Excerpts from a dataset
****

-- ==== Sys2Proof/Laws/Ticks/ConfigRec.lean ====
section
/-! SUPPORT. Operations of Machine/ConfigRec.lean that change the frame state in its count of ties alone. -/

set_option linter.tactic.unusedName false

namespace Sys2Proof.Machine

theorem cfgRead_ticks {s0 : State} (dma : Dma) (finds : List LineFind) (r : Posted) (s : State) (h : SameFrame s0 s) :
    SameFrame s0 (cfgRead dma finds r s) := by
  unfold cfgRead
  repeat' first
    | (with_reducible assumption)
    | (with_reducible refine readLines_ticks _ _ ?_)
    | (with_reducible refine sameFrame_of (u := replyRefused _ _ _) (replyRefused_only (ps := noFrame) _ _ _ (only_refl _ _) (by decide)) ?_)
    | (with_reducible refine descWrite_ticks _ _ _ _ _ ?_ ?_)
    | (with_reducible refine sameFrame_of (u := replyOk _ _ _) (replyOk_only (ps := noFrame) _ _ _ (only_refl _ _) (by decide)) ?_)
    | (intro)
    | (extract_lets +onlyGivenNames s1; refine sameFrame_cut s1 ?_ ?_; unfold s1; clear s1; rotate_left; intro hs1; clear_value s1; rotate_right)
    | (extract_lets +onlyGivenNames v1)
    | (split)

theorem calRead_ticks {s0 : State} (dma : Dma) (finds : List LineFind) (r : Posted) (s : State) (h : SameFrame s0 s) :
    SameFrame s0 (calRead dma finds r s) := by
  unfold calRead
  repeat' first
    | (with_reducible assumption)
    | (with_reducible refine readLines_ticks _ _ ?_)
    | (refine sameFrame_of (drawNat_only2 (ps := noFrame) (only_refl _ _) (by decide) (by assumption)) ?_)
    | (with_reducible refine sameFrame_of (drawNat_only (ps := noFrame) (only_refl _ _) (by decide)) ?_)
    | (with_reducible refine descWrite_ticks _ _ _ _ _ ?_ ?_)
    | (with_reducible refine sameFrame_of (u := replyOk _ _ _) (replyOk_only (ps := noFrame) _ _ _ (only_refl _ _) (by decide)) ?_)
    | (intro)
    | (extract_lets +onlyGivenNames s1; refine sameFrame_cut s1 ?_ ?_; unfold s1; clear s1; rotate_left; intro hs1; clear_value s1; rotate_right)
    | (extract_lets +onlyGivenNames v1)
    | (split)

end Sys2Proof.Machine
end

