-- ==== Sys2Proof/Laws/Code.lean ====
section
/-! SUPPORT. The DEC-TED code that stands in for the unpublished one corrects two errors and detects three (R310). -/

open Sys2Proof Sys2Proof.Machine

namespace Sys2Proof.Laws.Code

/-- The flips of the stand-in code, 16 bits each, bit 0 of the word lowest. -/
def flips : Nat :=
  0x800040002000100008000400020001000080004000200010000800040002000115af681b56c149ac24d6126b6bf957302b9815cc0ae60573607552f6297b767159f42cfa167d69f234f978b03c581e2c0f16078b61095248292414920a4967e833f419fa0cfd64b232597be03df01ef80f7c07be03df6323535d4b6225b17014380a1c056cce366779ff5e334dd54426221373c55b2e2d97740758cf4eab4599

/-- The flip of bit `i`, read from `flips`. -/
def flipAt (i : Nat) : Nat := (flips >>> (16 * i)) % 65536

theorem flip_toNat : ∀ i < 80, (flipOf bchColumn i).toNat = flipAt i := by decide +kernel

/-- The numbers of a list are new to the set of bits `m` and to each other. -/
def fresh : List Nat → Nat → Bool
  | [], _ => true
  | x :: t, m => !m.testBit x && fresh t (m ||| 1 <<< x)

/-- The bits of `m` and of the numbers of a list. -/
def mark (l : List Nat) (m : Nat) : Nat := l.foldl (fun m x => m ||| 1 <<< x) m

theorem testBit_mark (l : List Nat) (m x : Nat) : (mark l m).testBit x = (m.testBit x || l.contains x) := by
  induction l generalizing m with
  | nil => simp [mark]
  | cons y t ih =>
    have e : mark (y :: t) m = mark t (m ||| 1 <<< y) := rfl
    rw [e, ih]
    by_cases h : x = y <;> simp [Nat.testBit_or, Nat.one_shiftLeft, h, Ne.symm]

theorem nodup_of_fresh (l : List Nat) (m : Nat) (h : fresh l m = true) :
    l.Nodup ∧ ∀ x ∈ l, m.testBit x = false := by
  induction l generalizing m with
  | nil => simp
  | cons y t ih =>
    simp only [fresh, Bool.and_eq_true, Bool.not_eq_true'] at h
    obtain ⟨n, k⟩ := ih _ h.2
    have d : ∀ x ∈ t, m.testBit x = false ∧ x ≠ y := by
      intro x hx
      have := k x hx
      simp only [Nat.testBit_or, Nat.one_shiftLeft, Nat.testBit_two_pow, Bool.or_eq_false_iff, decide_eq_false_iff_not] at this
      exact ⟨this.1, fun e => this.2 e.symm⟩
    refine ⟨List.nodup_cons.2 ⟨fun hy => (d y hy).2 rfl, n⟩, fun x hx => ?_⟩
    rcases List.mem_cons.1 hx with rfl | hx
    · exact h.1
    · exact (d x hx).1

/-- The syndromes of no error, of one and of two, as numbers. -/
def few : List Nat := 0 :: (List.range 80).map flipAt ++ bitPairs.map fun p => flipAt p.1 ^^^ flipAt p.2

theorem bitPairs_lt : ∀ p ∈ bitPairs, p.1 < 80 ∧ p.2 < p.1 := by
  intro p h
  simp only [bitPairs, List.mem_flatten, List.mem_map, List.mem_range] at h
  obtain ⟨l, ⟨i, hi, rfl⟩, h⟩ := h
  simp only [List.mem_map, List.mem_range] at h
  obtain ⟨j, hj, rfl⟩ := h
  exact ⟨hi, hj⟩

theorem few_eq : (fewFlips bchColumn).map BitVec.toNat = few := by
  simp only [fewFlips, few, List.cons_append, List.map_cons, List.map_append, List.map_map]
  have a : (List.range 80).map (BitVec.toNat ∘ flipOf bchColumn) = (List.range 80).map flipAt :=
    List.map_congr_left fun i h => flip_toNat i (List.mem_range.1 h)
  have b : bitPairs.map (BitVec.toNat ∘ fun p => flipOf bchColumn p.1 ^^^ flipOf bchColumn p.2) =
      bitPairs.map fun p => flipAt p.1 ^^^ flipAt p.2 := by
    refine List.map_congr_left fun p h => ?_
    have := bitPairs_lt p h
    simp only [Function.comp, BitVec.toNat_xor, flip_toNat p.1 this.1, flip_toNat p.2 (by omega)]
  rw [a, b]
  rfl

theorem few_fresh : fresh few 0 = true := by decide +kernel

/-- No three flips together are in `few`. -/
def triplesFresh : Bool :=
  let m := mark few 0
  bitPairs.all fun p => (List.range p.2).all fun k => !m.testBit (flipAt p.1 ^^^ flipAt p.2 ^^^ flipAt k)

theorem triples_fresh : triplesFresh = true := by decide +kernel

/-- The stand-in code has the property that R310 states. -/
theorem dectedGood_bchColumn : dectedGood bchColumn = true := by
  have n : (fewFlips bchColumn).Nodup := 
    (List.pairwise_map.1 (few_eq.symm ▸ (nodup_of_fresh few 0 few_fresh).1 : ((fewFlips bchColumn).map BitVec.toNat).Nodup)).imp
      fun h e => h (congrArg _ e)
  simp only [dectedGood, n, decide_true, Bool.true_and, List.all_eq_true]
  intro p hp k hk
  have t := triples_fresh
  simp only [triplesFresh, List.all_eq_true] at t
  have := t p hp k hk
  have lt := bitPairs_lt p hp
  have lk := List.mem_range.1 hk
  rw [testBit_mark] at this
  simp only [Nat.zero_testBit, Bool.false_or, ← few_eq] at this
  simp only [Bool.not_eq_true', List.contains_eq_mem, decide_eq_false_iff_not] at this ⊢
  intro h
  refine this (List.mem_map.2 ⟨_, h, ?_⟩)
  simp only [BitVec.toNat_xor, flip_toNat p.1 lt.1, flip_toNat p.2 (by omega), flip_toNat k (by omega)]

/-- So has the code in force. -/
theorem dectedGood_column : dectedGood column = true := by
  by_cases h : dectedGood Config.dectedColumn = true
  · rwa [show column = Config.dectedColumn from funext fun i => by simp only [column, h, if_true]]
  · rw [show column = bchColumn from funext fun i => by simp only [column, h]; rfl]
    exact dectedGood_bchColumn

end Sys2Proof.Laws.Code
end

****

**TASK DESCRIPTION:**
Of all the entries above, retype exactly the lines from the line with "have e : mark" to the line with "have d : ∀ x", both included, and no others.

**WRITTEN ANSWER:**
    have e : mark (y :: t) m = mark t (m ||| 1 <<< y) := rfl
    rw [e, ih]
    by_cases h : x = y <;> simp [Nat.testBit_or, Nat.one_shiftLeft, h, Ne.symm]

theorem nodup_of_fresh (l : List Nat) (m : Nat) (h : fresh l m = true) :
    l.Nodup ∧ ∀ x ∈ l, m.testBit x = false := by
  induction l generalizing m with
  | nil => simp
  | cons y t ih =>
    simp only [fresh, Bool.and_eq_true, Bool.not_eq_true'] at h
    obtain ⟨n, k⟩ := ih _ h.2
    have d : ∀ x ∈ t, m.testBit x = false ∧ x ≠ y := by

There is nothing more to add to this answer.